Jorge Vergara, the billionaire owner of the Mexican soccer club Chivas, died Friday after suffering a heart attack in New York City. He was 64.
“With deep sadness and pain in my heart, I communicate to you that my father, Jorge Carlos Vergara Madrigal, passed from this life due to cardiac failure,” Vergara’s son, Amaury, said in a statement to the Los Angeles Times.
“We honor my father the way he always taught us with his example: working day in and day out, taking care of others and reaching our dreams.”

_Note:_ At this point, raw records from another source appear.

theorem translateRange_accesses (la : Word32) (n : Nat) (write asUser : Bool) :
    Accesses (translateRange la n write asUser) := by
  cases n with
  | zero => exact .pure _
  | succ n =>
    exact .bind (translate_accesses _ _ _) fun a => .bind (translateFrom_accesses _ _ _ _ _) fun _ =>
      .bind (checkDevice_accesses _) fun _ => .pure _

theorem sysRead_accesses (la : Word32) (n : Nat) : Accesses (sysRead la n) :=
  .bind (translateRange_accesses _ _ _ _) fun _ => .ask _

theorem raiseSeg_accesses {α : Type} (sg : Seg) : Accesses (raiseSeg sg : M α) := .ite (.raise _) (.raise _)

theorem linear_accesses (sg : Seg) (off : Word32) (n : Nat) (write : Bool) : Accesses (linear sg off n write) := by
  have gate : ∀ r : SegReg, Accesses (do
      if !(← ask fun s => s.inLimit r off n) then raiseSeg sg
      return r.base + off) :=
    fun r => .bind (.ask _) fun _ => .ite (.bind (raiseSeg_accesses _) fun _ => .pure _) (.pure _)
  refine .bind (.ask _) fun r => .bind (.ask _) fun _ => .ite ?_ (gate r)
  refine .ite (.bind (.raise _) fun _ => ?_) ?_ <;> refine .ite (.bind (.raise _) fun _ => ?_) ?_ <;>
    exact .ite (.bind (.raise _) fun _ => gate r) (gate r)

theorem noteData_accesses (la : Word32) (n : Nat) (write : Bool) : Accesses (noteData la n write) := by
  have pend : ∀ b, Accesses (pendDebug b) := fun b => .update fun s => .light s s.tlb s.draws _
  have controls : ∀ kinds, Accesses (checkBreakControls kinds) := fun _ => .bind (.ask _) fun _ => .ite (.refuse _) (.pure _)
  exact .bind (controls _) fun _ => .bind (.ask _) fun _ => pend _

theorem alignCheck_accesses (la : Word32) (n : Nat) : Accesses (alignCheck la n) := by
  exact .bind (.ask _) fun _ => .ite (.raise _) (.pure _)

/-- A data access that passes its checks only accesses (20_memory R205 to R236). -/
theorem dataAddrs_accesses (sg : Seg) (off : Word32) (n : Nat) (write : Bool) : Accesses (dataAddrs sg off n write) :=
  .bind (linear_accesses _ _ _ _) fun _ => .bind (.ask _) fun _ => .bind (translateRange_accesses _ _ _ _) fun _ =>
    .bind (alignCheck_accesses _ _) fun _ => .bind (noteData_accesses _ _ _) fun _ => .pure _

theorem memAddrs_accesses (m : MemRef) (n : Nat) (write : Bool) : Accesses (memAddrs m n write) :=
  .bind (.ask _) fun _ => dataAddrs_accesses _ _ _ _

theorem loadMem_accesses (w : Nat) (sg : Seg) (off : Word32) : Accesses (loadMem w sg off) :=
  .bind (dataAddrs_accesses _ _ _ _) fun _ => .ask _

theorem readMem_accesses (w : Nat) (m : MemRef) : Accesses (readMem w m) :=
  .bind (memAddrs_accesses _ _ _) fun _ => .ask _

theorem readMemPlus_accesses (w : Nat) (m : MemRef) (d : Word32) : Accesses (readMemPlus w m d) :=
  .bind (.ask _) fun _ => loadMem_accesses _ _ _

theorem locate_accesses (sz : Sz) (x : Rm) (write : Bool) : Accesses (locate sz x write) := by
  cases x with
  | reg r => exact .pure _
  | mem m => exact .bind (memAddrs_accesses _ _ _) fun _ => .pure _

theorem target_accesses (sz : Sz) (x : Rm) (stores : Bool) : Accesses (target sz x stores) := by
  unfold target
  cases stores
  · exact .bind (.probe _) fun _ => locate_accesses _ _ _
  · exact locate_accesses _ _ _

theorem readRm_accesses (sz : Sz) (x : Rm) : Accesses (readRm sz x) := by
  refine .bind (locate_accesses _ _ _) fun l => ?_
  cases l <;> exact .ask _

theorem alignedAddrs_accesses (m : MemRef) (write : Bool) : Accesses (alignedAddrs m write) := by
  exact .bind (.ask _) fun _ => .ite (.bind (.raise _) fun _ => dataAddrs_accesses _ _ _ _) (dataAddrs_accesses _ _ _ _)
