/-! ### note -/
@[simp] theorem Event.note_gpr (e : Event) (s : State) : (e.note s).gpr = s.gpr := rfl
@[simp] theorem Event.note_eip (e : Event) (s : State) : (e.note s).eip = s.eip := rfl
@[simp] theorem Event.note_eflags (e : Event) (s : State) : (e.note s).eflags = s.eflags := rfl
@[simp] theorem Event.note_es (e : Event) (s : State) : (e.note s).es = s.es := rfl
@[simp] theorem Event.note_cs (e : Event) (s : State) : (e.note s).cs = s.cs := rfl
@[simp] theorem Event.note_ss (e : Event) (s : State) : (e.note s).ss = s.ss := rfl
@[simp] theorem Event.note_ds (e : Event) (s : State) : (e.note s).ds = s.ds := rfl
@[simp] theorem Event.note_fs (e : Event) (s : State) : (e.note s).fs = s.fs := rfl
@[simp] theorem Event.note_gs (e : Event) (s : State) : (e.note s).gs = s.gs := rfl
@[simp] theorem Event.note_cpl (e : Event) (s : State) : (e.note s).cpl = s.cpl := rfl
@[simp] theorem Event.note_gdtr (e : Event) (s : State) : (e.note s).gdtr = s.gdtr := rfl
@[simp] theorem Event.note_idtr (e : Event) (s : State) : (e.note s).idtr = s.idtr := rfl
@[simp] theorem Event.note_ldtr (e : Event) (s : State) : (e.note s).ldtr = s.ldtr := rfl
@[simp] theorem Event.note_tr (e : Event) (s : State) : (e.note s).tr = s.tr := rfl
@[simp] theorem Event.note_cr0 (e : Event) (s : State) : (e.note s).cr0 = s.cr0 := rfl
@[simp] theorem Event.note_cr2 (e : Event) (s : State) : (e.note s).cr2 = e.cr2.getD s.cr2 := rfl
@[simp] theorem Event.note_cr3 (e : Event) (s : State) : (e.note s).cr3 = s.cr3 := rfl
@[simp] theorem Event.note_cr4 (e : Event) (s : State) : (e.note s).cr4 = s.cr4 := rfl
@[simp] theorem Event.note_pdpte (e : Event) (s : State) : (e.note s).pdpte = s.pdpte := rfl
@[simp] theorem Event.note_dr0 (e : Event) (s : State) : (e.note s).dr0 = s.dr0 := rfl
@[simp] theorem Event.note_dr1 (e : Event) (s : State) : (e.note s).dr1 = s.dr1 := rfl
@[simp] theorem Event.note_dr2 (e : Event) (s : State) : (e.note s).dr2 = s.dr2 := rfl
@[simp] theorem Event.note_dr3 (e : Event) (s : State) : (e.note s).dr3 = s.dr3 := rfl
@[simp] theorem Event.note_dr6 (e : Event) (s : State) : (e.note s).dr6 = s.dr6 ||| e.dr6 := rfl
@[simp] theorem Event.note_dr7 (e : Event) (s : State) : (e.note s).dr7 = if e.debug then setBit s.dr7 13 false else s.dr7 := rfl
@[simp] theorem Event.note_fpu (e : Event) (s : State) : (e.note s).fpu = s.fpu := rfl
@[simp] theorem Event.note_xmm (e : Event) (s : State) : (e.note s).xmm = s.xmm := rfl
@[simp] theorem Event.note_mxcsr (e : Event) (s : State) : (e.note s).mxcsr = s.mxcsr ||| e.mxcsr := rfl
@[simp] theorem Event.note_activity (e : Event) (s : State) : (e.note s).activity = s.activity := rfl
@[simp] theorem Event.note_monitor (e : Event) (s : State) : (e.note s).monitor = s.monitor := rfl
@[simp] theorem Event.note_ssShadow (e : Event) (s : State) : (e.note s).ssShadow = s.ssShadow := rfl
@[simp] theorem Event.note_stiShadow (e : Event) (s : State) : (e.note s).stiShadow = s.stiShadow := rfl
@[simp] theorem Event.note_nmiBlocked (e : Event) (s : State) : (e.note s).nmiBlocked = s.nmiBlocked := rfl
@[simp] theorem Event.note_traps (e : Event) (s : State) : (e.note s).traps = s.traps := rfl
@[simp] theorem Event.note_msr (e : Event) (s : State) : (e.note s).msr = s.msr := rfl
@[simp] theorem Event.note_apic (e : Event) (s : State) : (e.note s).apic = s.apic := rfl
@[simp] theorem Event.note_tlb (e : Event) (s : State) : (e.note s).tlb = s.tlb := rfl
@[simp] theorem Event.note_inSmm (e : Event) (s : State) : (e.note s).inSmm = s.inSmm := rfl
@[simp] theorem Event.note_smbase (e : Event) (s : State) : (e.note s).smbase = s.smbase := rfl
@[simp] theorem Event.note_smmDump (e : Event) (s : State) : (e.note s).smmDump = s.smmDump := rfl
@[simp] theorem Event.note_smmRestart (e : Event) (s : State) : (e.note s).smmRestart = s.smmRestart := rfl
@[simp] theorem Event.note_ucode (e : Event) (s : State) : (e.note s).ucode = s.ucode := rfl
@[simp] theorem Event.note_pending (e : Event) (s : State) : (e.note s).pending = s.pending := rfl
@[simp] theorem Event.note_mem (e : Event) (s : State) : (e.note s).mem = s.mem := rfl
@[simp] theorem Event.note_adMarks (e : Event) (s : State) : (e.note s).adMarks = s.adMarks := rfl
@[simp] theorem Event.note_draws (e : Event) (s : State) : (e.note s).draws = s.draws := rfl
@[simp] theorem Event.note_cur (e : Event) (s : State) : (e.note s).cur = s.cur := rfl
@[simp] theorem Event.note_repBusy (e : Event) (s : State) : (e.note s).repBusy = s.repBusy := rfl
@[simp] theorem Event.note_redeliver (e : Event) (s : State) : (e.note s).redeliver = s.redeliver := rfl
@[simp] theorem Event.note_lastIo (e : Event) (s : State) : (e.note s).lastIo = s.lastIo := rfl
@[simp] theorem Event.note_ioOut (e : Event) (s : State) : (e.note s).ioOut = s.ioOut := rfl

Vergara acquired the Guadalajara soccer franchise in 2002 and built it into one of the country’s most popular teams, securing a championship win in Mexico’s Apertura league in 2006.
The animated owner was also a controversial figure in the soccer arena. He switched the team’s coaches 28 times in 17 years and earned comparisons to Dallas Cowboys owner Jerry Jones. He was a fierce nationalist, and once insisted all team business be conducted in Spanish.
Vergara also launched Chivas USA in 2005, but that team’s success waned in recent years. Chivas USA averaged less than eight wins in each of the last five seasons, before Major League Soccer bought out the franchise and resold the rights to a California company.
Vergara also owned the Costa Rican team Saprissa from 2003-2011, and a wildly profitable supplement company, Omnilife, which claims sales of $4.2 billion annually. His net worth was reportedly about $1.5 billion at the time of his death.
Vergara is survived by six children and his second wife of two years, Rossana Lerdo de Tejada.